Die in Prüfung gezogene Bestimmung ist somit gesetzeskonform so zu interpretieren, dass sie die Vorschreibung von 'Bereitstellungsgebühren' im Fall unbebauter Grundstücke (nur) dann ermöglicht, wenn ein Anschluss des Grundstücks an die Kanalisationsanlage tatsächlich existiert und der Anschluss vom Eigentümer (bzw. seinem Rechtsvorgänger) selbst begehrt wurde."

Der Verfassungsgerichtshof geht somit davon aus, dass die Vorschreibung einer Bereitstellungsgebühr gemäß § 3a der in Prüfung gezogenen Verordnung nur dann zulässig ist, wenn ein Anschluss des Grundstücks an die Kanalisationsanlage tatsächlich existiert und (kumulativ) der Anschluss vom Eigentümer (bzw. seinem Rechtsvorgänger) selbst begehrt (oder diesem zugestimmt) wurde.

Die Abgabenbehörden und die belangte Behörde haben ihrer Entscheidung hingegen nur zugrunde gelegt, dass das gegenständliche Grundstück an die Kanalisationsanlage "angeschlossen" sei.
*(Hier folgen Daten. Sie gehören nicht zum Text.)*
-- ==== Sys2Proof/Machine/Dispatch.lean ====
section
/-!
DEFINITION. One arm per constructor of `Instr`: each the call of that instruction's meaning.
-/

namespace Sys2Proof.Machine
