-- ==== Sys2Proof/Laws/PerInstr.lean ====
section
/-!
SUPPORT. Decoding an encoded instruction gives it back: one lemma per constructor (R50-R79).
-/

namespace Sys2Proof.Laws.RoundTrip

set_option Elab.async false

/-- The word that encodes a well-formed instruction decodes to it, with every operand; a step without a word has none. -/
def Statement (i : Instr) : Prop := wellFormed i = true → ∀ w, encode i = some w → decode w = .ok i

theorem sadd (d : BitVec 7) (a : BitVec 7) (b : BitVec 7) : Statement (.sadd d a b) := by
  intro hw u h
  obtain rfl : encV3 0x00 d a b 0#4 = u := Option.some.inj h
  obtain ⟨hM, h0, h1, h2, h3⟩ := encV3_fields 0x00 (by decide) d a b 0#4
  refine decode_of_shape ?_ hw ?_
  · rw [decodeShape_00 hM, h0, h1, h2, h3]
    simp [shape00]
  · intro hz
    have h3 := congrArg BitVec.toNat hz
    rw [field_toNat] at h3
    have := d.isLt; have := a.isLt; have := b.isLt
    have hn : ¬ (d = 0#7 ∧ a = 0#7 ∧ b = 0#7) := by
      simp only [wellFormed, Bool.and_eq_true, Bool.not_eq_true', Bool.and_eq_false_iff, beq_eq_false_iff_ne] at hw
      rintro ⟨rfl, rfl, rfl⟩
      simp at hw
    apply hn
    refine ⟨BitVec.eq_of_toNat_eq ?_, BitVec.eq_of_toNat_eq ?_, BitVec.eq_of_toNat_eq ?_⟩ <;> simp [encV3] at h3 ⊢ <;> omega

theorem ssub (d : BitVec 7) (a : BitVec 7) (b : BitVec 7) : Statement (.ssub d a b) := by
  intro hw u h
  obtain rfl : encV3 0x00 d a b 1#4 = u := Option.some.inj h
  obtain ⟨hM, h0, h1, h2, h3⟩ := encV3_fields 0x00 (by decide) d a b 1#4
  refine decode_of_shape ?_ hw ?_
  · rw [decodeShape_00 hM, h0, h1, h2, h3]
    simp [shape00]
  · intro hz
    have h4 := congrArg BitVec.toNat h3
    have h5 := congrArg BitVec.toNat hz
    rw [field_toNat] at h4 h5
    simp at h4 h5
    omega

theorem smul (d : BitVec 7) (a : BitVec 7) (b : BitVec 7) : Statement (.smul d a b) := by
  intro hw u h
  obtain rfl : encV3 0x00 d a b 2#4 = u := Option.some.inj h
  obtain ⟨hM, h0, h1, h2, h3⟩ := encV3_fields 0x00 (by decide) d a b 2#4
  refine decode_of_shape ?_ hw ?_
  · rw [decodeShape_00 hM, h0, h1, h2, h3]
    simp [shape00]
  · intro hz
    have h4 := congrArg BitVec.toNat h3
    have h5 := congrArg BitVec.toNat hz
    rw [field_toNat] at h4 h5
    simp at h4 h5
    omega

theorem smulh (d : BitVec 7) (a : BitVec 7) (b : BitVec 7) : Statement (.smulh d a b) := by
  intro hw u h
  obtain rfl : encV3 0x00 d a b 3#4 = u := Option.some.inj h
  obtain ⟨hM, h0, h1, h2, h3⟩ := encV3_fields 0x00 (by decide) d a b 3#4
  refine decode_of_shape ?_ hw ?_
  · rw [decodeShape_00 hM, h0, h1, h2, h3]
    simp [shape00]
  · intro hz
    have h4 := congrArg BitVec.toNat h3
    have h5 := congrArg BitVec.toNat hz
    rw [field_toNat] at h4 h5
    simp at h4 h5
    omega

theorem smulhu (d : BitVec 7) (a : BitVec 7) (b : BitVec 7) : Statement (.smulhu d a b) := by
  intro hw u h
  obtain rfl : encV3 0x00 d a b 4#4 = u := Option.some.inj h
  obtain ⟨hM, h0, h1, h2, h3⟩ := encV3_fields 0x00 (by decide) d a b 4#4
  refine decode_of_shape ?_ hw ?_
  · rw [decodeShape_00 hM, h0, h1, h2, h3]
    simp [shape00]
  · intro hz
    have h4 := congrArg BitVec.toNat h3
    have h5 := congrArg BitVec.toNat hz
    rw [field_toNat] at h4 h5
    simp at h4 h5
    omega

theorem sand (d : BitVec 7) (a : BitVec 7) (b : BitVec 7) : Statement (.sand d a b) := by
  intro hw u h
  obtain rfl : encV3 0x00 d a b 5#4 = u := Option.some.inj h
  obtain ⟨hM, h0, h1, h2, h3⟩ := encV3_fields 0x00 (by decide) d a b 5#4
  refine decode_of_shape ?_ hw ?_
  · rw [decodeShape_00 hM, h0, h1, h2, h3]
    simp [shape00]
  · intro hz
    have h4 := congrArg BitVec.toNat h3
    have h5 := congrArg BitVec.toNat hz
    rw [field_toNat] at h4 h5
    simp at h4 h5
    omega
Selbst wenn man davon ausgeht, dass damit das Bestehen eines tatsächlichen Anschlusses des Grundstückes an die Kanalisationsanlage (im Sinne des erwähnten Erkenntnisses des Verfassungsgerichtshofes) festgestellt worden sei, was in der Beschwerde bestritten wird, haben die Abgabenbehörden - ausgehend von einer anderen Rechtsansicht - jedoch keine Feststellungen darüber getroffen, ob der "Anschluss" vom Eigentümer bzw. seinem Rechtsvorgänger selbst begehrt wurde. Die belangte Behörde, die jedenfalls insoweit die Rechtsansicht der Abgabenbehörden teilte, hat das Fehlen diesbezüglicher Feststellungen nicht aufgegriffen und daher ihren Bescheid mit Rechtswidrigkeit seines Inhaltes belastet.

Der angefochtene Bescheid war daher gemäß § 42 Abs. 2 Z. 1 VwGG aufzuheben.

Die Kostenentscheidung beruht auf den §§ 47 ff VwGG in Verbindung mit der VwGH-Aufwandersatzverordnung 2003, BGBl. II Nr. 333.